(Records to use begins)
-- ==== Sys2Proof/Machine/LeafRegs.lean ====
section
/-! DEFINITION. The leaf's register port (chapter Leaf Register Map): every register, window and aperture by offset, reads with what they
clear, writes with what they do, the flash window and the summary block. -/
namespace Sys2Proof.Machine

/-! ### Words laid out elsewhere -/
/-- `ID_VERSION` and `ID_CAPS` (R492). -/
def idVersionWord (l : Leaf) : Word := layW [⟨0, 8, l.version⟩, ⟨8, 4, l.start.semVersion⟩, ⟨16, 32, l.hostType⟩, ⟨48, 8, 1⟩]
def idCapsWord (l : Leaf) : Word := layW [⟨0, 7, l.tapsSeen⟩, ⟨8, 8, 4⟩, ⟨16, 8, 0x20⟩, ⟨24, 8, 4⟩, ⟨32, 8, 8⟩, ⟨40, 8, 8⟩]
/-- A domain as `DOM_OFFSET_d` shows it (R184): I in place of f̂ for the selected one. -/
def domShown (selected : Bool) (d : DomLoop) : DomLoop := { d with freq := if selected then d.integ else d.freq }
/-- `CODE_STATUS` at a leaf (R379). -/
def codeStatusWord (l : Leaf) : Word := layW [⟨0, 1, b2n l.port0.fallback⟩, ⟨1, 1, b2n l.port1.fallback⟩, ⟨16, 1, b2n l.code.selftestFail⟩]
/-- `TEST_CTRL`, `TEST_RESULT` (R422). -/
def testCtrlWord (t : Tests) : Word := layW [⟨0, 1, b2n t.allow⟩, ⟨1, 1, b2n t.active⟩, ⟨8, 32, t.packId⟩]
def testResultWord (t : Tests) : Word := layW [⟨0, 16, t.run⟩, ⟨16, 16, t.failed⟩, ⟨32, 16, t.firstFail⟩, ⟨48, 8, t.outcome⟩]
/-- `CAPP_STATUS`, `REPLAY_STATUS` (R502). -/
def cappStatusWord (l : Leaf) : Word :=
  let c := l.capp
  layW [⟨0, 1, b2n (!l.fence.fenced && decide (c.open_.length < 16) && !c.throttled &&
          (List.range 32).any (fun s => sheafHeld (leafSlot l s)))⟩, ⟨1, 1, b2n c.throttled⟩, ⟨2, 5, c.open_.length⟩,
        ⟨8, 8, c.lastRefusal⟩, ⟨16, 24, c.bucket⟩]
def replayStatusWord (c : CapPort) : Word :=
  layW [⟨0, 1, b2n c.active⟩, ⟨1, 1, c.domain⟩, ⟨2, 1, b2n c.gapSeen⟩, ⟨3, 1, b2n c.incompleteSeen⟩, ⟨8, 56, satN (2 ^ 56 - 1) c.delivered⟩]
/-- `SLOT_STATUS_s`, `GEN_STATUS_s`, `LAUNCH_STATUS_s`, `FAIL_INFO_s`, `MM_INFO_s`, `ARRIVE_INFO_s` (R260, R422, R508). -/
def slotStatusWord (force : Bool) (x : Slot) : Word :=
  layW [⟨0, 3, x.wState⟩, ⟨3, 3, x.bState⟩, ⟨6, 3, x.member⟩, ⟨9, 1, b2n x.isLocal⟩, ⟨10, 1, b2n (x.strict || (slotOpen x && effStrict force x.program))⟩,
        ⟨16, 8, x.lastOutcome⟩, ⟨24, 8, x.closeCause⟩, ⟨32, 16, x.resumeCount.toNat⟩, ⟨48, 2, x.level⟩]
def genStatusWord (x : Slot) : Word := layW [⟨0, 48, x.nextGen⟩, ⟨48, 3, inFlight x⟩]
def launchStatusWord (x : Slot) : Word :=
  layW [⟨0, 48, x.lGen⟩, ⟨48, 4, x.lBranch⟩, ⟨52, 1, x.lFrom⟩, ⟨53, 1, b2n x.lBoth⟩, ⟨54, 1, b2n x.lMismatch⟩, ⟨55, 1, b2n x.lSkipped⟩,
        ⟨56, 1, b2n x.lTapFault⟩, ⟨57, 1, b2n x.lPartial⟩, ⟨58, 1, b2n x.lForced⟩, ⟨59, 1, b2n x.lFreq⟩, ⟨60, 1, b2n x.lUnaligned⟩,
        ⟨61, 1, b2n x.lReady⟩, ⟨62, 1, b2n x.lFailed⟩]
def failInfoWord (x : Slot) : Word := layW [⟨0, 8, x.failCause⟩]
def mmInfoWord (x : Slot) : Word := layW [⟨0, 48, x.mmGen⟩, ⟨48, 3, x.mmClass⟩, ⟨51, 1, b2n x.mmAttrib⟩, ⟨52, 1, x.mmDomain⟩]
def arriveInfoWord (x : Slot) : Word := layW [⟨0, 48, x.arriveGen⟩, ⟨48, 8, x.arriveOutcome⟩]
/-- `INT_CTRL` (R522). -/
def intCtrlWord (i : Ints) : Word := layW [⟨0, 1, b2n i.globalEn⟩, ⟨1, 1, b2n i.ovf⟩, ⟨2, 7, i.fifo.length⟩]
/-- `SUM_CTRL` (R518). -/
def sumCtrlWord (b : SumBlock) : Word := layW [⟨1, 1, b2n b.busy⟩, ⟨2, 1, b2n b.valid⟩, ⟨16, 16, b.seq⟩]
/-- Word i of 256-bit data, low word first. -/
def granWord (g : Gran) (i : Nat) : Word := BitVec.ofNat 64 (bitsOf g.toNat (64 * i + 63) (64 * i))
/-- A word of a byte window. -/
def byteWord (t : Tab Byte) (off : Nat) : Word := BitVec.ofNat 64 (leNat (tabReadList 0#8 t off 8))

/-! ### Result apertures (R512, R513) -/
/-- Aperture a. -/
def leafApp (l : Leaf) (a : Nat) : Aperture := tabGet {} l.apertures a
/-- Is the bound generation no longer held? -/
def appStale (l : Leaf) (p : Aperture) : Bool := !p.none_ && !((leafSlot l p.slot).fired.any (fun f => decide (f.gen = p.gen)))
/-- Is the bound result still to land? -/
def appPending (l : Leaf) (p : Aperture) : Bool :=
  match (leafSlot l p.slot).fired.find? (fun f => decide (f.gen = p.gen)) with
  | some f => !p.none_ && (exposed (leafSlot l p.slot) f).isNone
  | none => false
/-- `RES_SEL_a`. -/
def resSelWord (l : Leaf) (a : Nat) : Word :=
  let p := leafApp l a
  layW [⟨0, 5, p.slot⟩, ⟨5, 1, b2n p.prev⟩, ⟨8, 48, p.gen⟩, ⟨56, 1, b2n p.none_⟩, ⟨57, 1, b2n (appPending l p)⟩, ⟨58, 1, b2n (appStale l p)⟩]
/-- A write of `RES_SEL_a` (R513): it binds the generation that `SLOT` and `PREV` name now. -/
def leafResSel (a : Nat) (w : Word) (l : Leaf) : Leaf :=
  let fs := (leafSlot l (wf w 4 0)).fired
  let f := if wbit w 5 then (if 2 ≤ fs.length then fs[fs.length - 2]? else none) else fs.getLast?
  let p : Aperture := match f with
    | some x => { slot := wf w 4 0, prev := wbit w 5, gen := x.gen, none_ := false }
    | none => { slot := wf w 4 0, prev := wbit w 5, gen := 0, none_ := true }
  { l with apertures := tabSet {} l.apertures a p }
/-- A read through aperture a at a byte offset (R513). -/
def appRead (l : Leaf) (a off : Nat) : Word × Nat :=
  let p := leafApp l a
  let x := leafSlot l p.slot
  let i := off / 32
  let k := off % 32 / 8
  if p.none_ || appStale l p then (0#64, respError)
  else
    match x.fired.find? (fun f => decide (f.gen = p.gen)) with
    | none => (0#64, respError)
    | some f =>
      if i < 255 ∧ f.word.count ≤ i then (0#64, respOk)
      else
        match (exposed x f).bind (fun r => resWhole r f.word.count) with
        | none => (0#64, if f.missing then respError else respPending)
        | some (gs, st) =>
          let g := if i = 255 then st else gs.getD i {}
          (granWord g.data k, if g.poison then respPoison else respOk)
(Records to use ends)
Exercise directions:
Every line of the listing that includes "exposed" must be shown.

Result for this exercise:
  | some f => !p.none_ && (exposed (leafSlot l p.slot) f).isNone
        match (exposed x f).bind (fun r => resWhole r f.word.count) with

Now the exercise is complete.